Als Direktor des Museums von 1913 bis 1920 sorgte Stoehr für eine Lehrausstellung, bei der eine Präsentation nach Perioden angestrebt und die Besucher*innen über die Geschichte der jeweiligen Manufakturen informiert wurden. 1939 wurde das Museum kriegsbedingt geschlossen und die Objekte in Holzkisten ausgelagert. Jedoch fiel ein Großteil der Bestände den verheerenden Bränden am Ende des Zweiten Weltkriegs zum Opfer. Glücklicherweise hatten sich handschriftliche Inventare alter Bestände erhalten, über die Teile der Sammlungen mühsam rekonstruiert werden konnten. Dank Stoehrs starkem Interesse an den Fayencen gab es ausführlichere Unterlagen, wodurch festgestellt werden konnte, dass von den circa 1.500 Fayencen ungefähr die Hälfte verloren gegangen war. Heute ist die Sammlung wieder auf etwa 1.000 Objekte angewachsen. 1947 wurde das Mainfränkische Museum auf der Festung Marienberg eröffnet. Bereits drei Jahre später erhielten die Fayencen einen eigenen Saal, wo Stoehrs Ausstellungskonzept weitestgehend beibehalten wurde. Erst 2005 erfolgte eine Umgestaltung, bei der die Präsentation der zahlreichen Spitzenstücke im Vordergrund steht. 2017 übernahm der Freistaat Bayern die Trägerschaft des Hauses, das in „Museum für Franken – Staatliches Museum für Kunst- und Kulturgeschichte in Würzburg“ umbenannt wurde.
Nach 36 Dienstjahren ist Frauke van der Wall im Frühjahr in den Ruhestand getreten. Zuvor hat die promovierte Kunsthistorikerin, in deren Zuständigkeitsbereich die Keramikbestände fielen, noch den neuen Bestandskatalog zu den Fayencen vorgelegt und ihn als ihr Abschiedsgeschenk präsentiert. Auf knapp 400 Seiten führt sie mit Kollegen die Leser*innen in die Welt der fränkischen Fayencemanufakturen sowie die Sammlungsgeschichte des Hauses ein, in dem die Fayencen von Anfang an eine bedeutende Rolle spielten. Mittlerweile gehört die Kollektion trotz schwerer Kriegsverluste wieder zur zweitgrößten Sammlung in Bayern.

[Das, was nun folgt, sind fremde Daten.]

-- ==== Sys2Proof/Certificates/Slice0/Obligations.lean ====
section
/-! DEFINITION. What the provers are asked to prove of the block: the rules of the manual, family by family, each as a statement about
`exec`, `step` or an operation, with the next state it gives. -/

open Sys2Proof Sys2Proof.Machine

/-- A job's COMMIT condition (R87): READY for the step it is at, from every device of the block. -/
def allReady (j : Job) : Prop :=
  ∀ k, k < j.block.length → ∃ x ∈ j.statuses, x.stepNo = curStep j ∧ x.position = k ∧ x.ready = true

/-- Only the jobs of partitions have changed, beside what `t` is given. -/
def JobsOnly (s t : State) : Prop :=
  t = { s with parts := t.parts } ∧ ∀ p, t.part p = { s.part p with job := (t.part p).job }

/-- Nothing keeps a job from its next step at a boundary (R79, R82, R93, R134, R135, R343). -/
abbrev nothingHolds (s : State) (p : Nat) (j : Job) : Prop :=
  j.started = true ∧ (multiDevice j = false ∨ j.joined = true) ∧ j.halted = false ∧ j.broken = false ∧ j.unloading = false
    ∧ j.peersDue = false ∧ (s.part p).rst = none
    ∧ j.numHold = false ∧ s.stroke.state ≠ .freeRun ∧ j.freeRunHold = false ∧ j.inserted = none ∧ (s.part p).pstat.busy ≠ 2

/-- The ORDER_DONE entry with a code stands at the end of a partition's queue of completion entries (R223, R225). -/
def answered (s t : State) (p : Nat) (slot gen tag code : Nat) : Prop :=
  ∃ v, (t.part p).cqQueue = (s.part p).cqQueue ++
    [{ tag := BitVec.ofNat 64 tag, slot := slot, gen := gen, kind := 4, code := code, value := v, stroke := s.stroke.number }]

/-- An armed order of `WEIGHT.CMD` has been accepted: the arm is consumed, the register holds the order without GO, and the status names
partition and operation (R297, R418). -/
def weightTaken (s : State) (src : Nat) (d : W32) (op : Nat) : State :=
  let word := (d &&& ~~~(0x1E0#32)) ||| BitVec.ofNat 32 (op * 32)
  { (disarm s src pgWeight).setReg pgWeight 0x04C (word &&& 0x3FFFFFF#32) with
    weight := { s.weight with part := (d.extractLsb' 0 5).toNat, lastOp := op } }

/-- It has ended with a result code and has done nothing else. -/
def weightEnded (s : State) (src : Nat) (d : W32) (op r : Nat) : State :=
  { weightTaken s src d op with weight := { (weightTaken s src d op).weight with result := r } }

/-- An armed order of `PART.CMD` has been accepted: the arm is consumed and the register holds the order without GO (R347, R418). -/
def partTaken (s : State) (src : Nat) (d : W32) (op : Nat) : State :=
  (disarm s src pgPart).setReg pgPart 0x068 (((d &&& ~~~(0xF#32)) ||| BitVec.ofNat 32 op) &&& 0xF#32)

/-- The bring-up step that runs has ended with a code and a detail, its commands' other effects standing in `s` (R348, R349). -/
def bringEnded (s : State) (code detail ms : Nat) (t : State) : Prop :=
  let b := s.bring
  let done := code = 1 ∨ code = 2 ∨ code = 3
  eventAt t pgBring (if done then 0 else 1) = true
    ∧ OnlyEvents { s with bring := { b with
        busy := false, work := none, code := code, detail := detail, elapsed := min ms (2 ^ 24 - 1),
        lastDone := if done then b.step else b.lastDone, doneMap := if done then b.doneMap ||| 2 ^ b.step else b.doneMap } } t

/-- An armed order of `SEC.CMD` has been accepted: the arm is consumed and the register holds the order without GO (R379, R418). -/
def secTaken (s : State) (src op : Nat) (slotB : Bool) : State :=
  (disarm s src pgSec).setReg pgSec 0x050 (BitVec.ofNat 32 (op + (if slotB then 16 else 0)))

/-- `s` with the result and the operation of an order of the security block (R379). -/
def secAnswered (s : State) (op result : Nat) : State := { s with sec := { s.sec with result := result, lastOp := op } }

/-- A region's divider has been brought to the effective one of `t` (R114, R388): a switch that runs goes on; otherwise either the
divider stands already, with its cause, or a switch to it has begun, with every crossing of the region asynchronous. -/
def dividerFollows (s t : State) (r : Nat) : Prop :=
  let x := s.region r
  let y := t.region r
  y.div = x.div
    ∧ (x.divNext ≠ none → y.divNext = x.divNext)
    ∧ (x.divNext = none → x.div = effDiv t r → y.divNext = none ∧ y.src = divCause t r)
    ∧ (x.divNext = none → x.div ≠ effDiv t r → y.divNext = some (effDiv t r, divCause t r)
        ∧ (∀ side, side < 3 → neighbour r side ≠ none → y.side side = true))

/-- A step runs the command at the front of the queue; the idle step is the model's choice (log entry 1). -/
def Obligations.StepRunsFrontCommand : Prop :=
  ∀ (c : Instr) (rest : List Instr) (s : State),
    step { s with pending := c :: rest } = exec c { s with pending := rest }
      ∧ step { s with pending := [] } = .next (tick { s with pending := [] })

/-- NOP, LI, ADDI, MOVSR and SEL retire with exactly their destination register written (spec/08_instructions_engine_and_control.md, spec/06_program_contract.md). -/
def Obligations.ScalarMovesWriteDestination : Prop :=
  (∀ (a : Arch) (l n m : Nat) (x : W64) (w : W2048) (b : Bool),
    a.g_ l 0 = 0#64 ∧ a.p_ l 0 = true
    ∧ (a.setG n x).g_ l m = (if m = n ∧ n ≠ 0 then x else a.g_ l m)
    ∧ (a.setP n b).p_ l m = (if m = n ∧ n ≠ 0 then b else a.p_ l m)
    ∧ (a.setA n x).a_ l m = (if m = n then x else a.a_ l m)
    ∧ (a.setV n w).v_ l m = (if m = n then w else a.v_ l m))
  ∧ ∀ (i : Issue) (s : State),
    let sc := s.scribe i.lcore
    let d := i.f.dest.toNat
    let g (n : Nat) : W64 := sc.arch.g_ i.lcore n
    let a (n : Nat) : W64 := sc.arch.a_ i.lcore n
    (issues .nop i s = true → exec (.nop i) s = .next (retired s i.lcore sc.arch))
    ∧ (issues .li i s = true → exec (.li i) s = .next (retired s i.lcore (sc.arch.setG d
        (if i.f.flags.getLsbD 0 then i.f.imm ++ (g d).extractLsb' 0 32 else i.f.imm.signExtend 64))))
    ∧ (issues .addi i s = true → exec (.addi i) s = .next (retired s i.lcore
        (match (i.f.flags.extractLsb' 0 2).toNat with
         | 0 => sc.arch.setG d (g i.f.src1.toNat + i.f.imm.signExtend 64)
         | 1 => sc.arch.setA d (g i.f.src1.toNat + i.f.imm.signExtend 64)
         | 2 => sc.arch.setA d (a i.f.src1.toNat + i.f.imm.signExtend 64)
         | _ => sc.arch.setG d (a i.f.src1.toNat + i.f.imm.signExtend 64))))
    ∧ (issues .movsr i s = true →
        let x : W32 := sc.special.getD (i.f.imm.extractLsb' 0 3).toNat 0#32
        exec (.movsr i) s = .next (retiredAs s i.lcore
          (noteIn (leBytes 4 x.toNat) { sc with arch := sc.arch.setG d (x.zeroExtend 64) })))
    ∧ (issues .sel i s = true → exec (.sel i) s = .next (retired s i.lcore (sc.arch.setG d
        (if sc.arch.p_ i.lcore (i.f.imm.extractLsb' 0 3).toNat then g i.f.src1.toNat else g i.f.src2.toNat))))

/-- ALU writes g[dest] with the operation of imm[3:0] on g[src1] and g[src2], and faults on none (R190). -/
def Obligations.AluComputesModulo64 : Prop :=
  ∀ (i : Issue) (s : State), issues .alu i s = true →
    let sc := s.scribe i.lcore
    let x : W64 := sc.arch.g_ i.lcore i.f.src1.toNat
    let y : W64 := sc.arch.g_ i.lcore i.f.src2.toNat
    ∃ z : W64, exec (.alu i) s = .next (retired s i.lcore (sc.arch.setG i.f.dest.toNat z))
      ∧ match (i.f.imm.extractLsb' 0 4).toNat with
        | 0 => z.toNat = (x.toNat + y.toNat) % 2 ^ 64
        | 1 => (z.toNat + y.toNat) % 2 ^ 64 = x.toNat
        | 2 => z = x &&& y
        | 3 => z = x ||| y
        | 4 => z = x ^^^ y
        | 5 => z.toNat = x.toNat * 2 ^ (y.toNat % 64) % 2 ^ 64
        | 6 => z.toNat = x.toNat / 2 ^ (y.toNat % 64)
        | 7 => z.toInt = x.toInt / 2 ^ (y.toNat % 64)
        | 8 => z.toNat = x.toNat * y.toNat % 2 ^ 64
        | 9 => z.toInt = x.toInt * y.toInt / 2 ^ 64
        | 10 => z.toInt = min x.toInt y.toInt
        | 11 => z.toInt = max x.toInt y.toInt
        | 12 => z.toNat = min x.toNat y.toNat
        | 13 => z.toNat = max x.toNat y.toNat
        | _ => False

/-- CMP writes p[dest] with the condition of imm[2:0] (R191). -/
def Obligations.ComparesWritePredicate : Prop :=
  ∀ (i : Issue) (s : State),
    let sc := s.scribe i.lcore
    let g (n : Nat) : W64 := sc.arch.g_ i.lcore n
    let x := g i.f.src1.toNat
    let y := if i.f.flags.getLsbD 0 then (i.f.imm.extractLsb' 8 24).signExtend 64 else g i.f.src2.toNat
    (issues .cmp i s = true → ∃ b : Bool, exec (.cmp i) s = .next (retired s i.lcore (sc.arch.setP i.f.dest.toNat b))
      ∧ match (i.f.imm.extractLsb' 0 3).toNat with
        | 0 => (b = true ↔ x = y)
        | 1 => (b = true ↔ x ≠ y)
        | 2 => (b = true ↔ x.toInt < y.toInt)
        | 3 => (b = true ↔ x.toInt ≥ y.toInt)
        | 4 => (b = true ↔ x.toNat < y.toNat)
        | 5 => (b = true ↔ x.toNat ≥ y.toNat)
        | _ => False)
    ∧ (issues .sel i s = true → exec (.sel i) s = .next (retired s i.lcore (sc.arch.setG i.f.dest.toNat
        (if sc.arch.p_ i.lcore (i.f.imm.extractLsb' 0 3).toNat = true then x else g i.f.src2.toNat))))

Die Entwicklung der Fayence
Was macht die Fayencen so besonders? Es handelt sich um gebrannte Tongefäße und -objekte, die mit einer undurchsichtig weißen oder gefärbten Zinnglasur überzogen sind, die für Wasserdichtigkeit sorgt. Daher sind solche Gefäße gut geeignet, um Lebensmittel aufzubewahren. Frühe Funde belegen, dass Fayencen bereits im 9. Jahrhundert in Mesopotamien angefertigt wurden. Allerdings sollte es noch lange dauern, bis das Wissen um die Herstellung über Umwege nach Europa gelangte, wo in der Renaissance Holländer als Erste damit begannen, Fayencen zu produzieren. Deren Absicht bestand zunächst darin, importiertes Porzellan aus China zu imitieren. Zu den Objekten gehörten unter anderem Tafelgeschirre, Tabletts, Vasen, Gefäße für Topfpflanzen, Wandbilder und dekorative Figuren als Tafelzierde. Nachdem 1661 zwei Holländer in Hanau die erste Manufaktur im deutschsprachigen Raum gegründet hatten, folgten zu Beginn des 18. Jahrhunderts weitere Fayencefabriken in Ansbach, Nürnberg und Bayreuth. Als man in Europa das Geheimnis um die Porzellanherstellung gelüftet hatte, kam die Fayenceproduktion, deren Glanzzeit im frühen und mittleren 18. Jahrhundert lag, allmählich zum Erliegen.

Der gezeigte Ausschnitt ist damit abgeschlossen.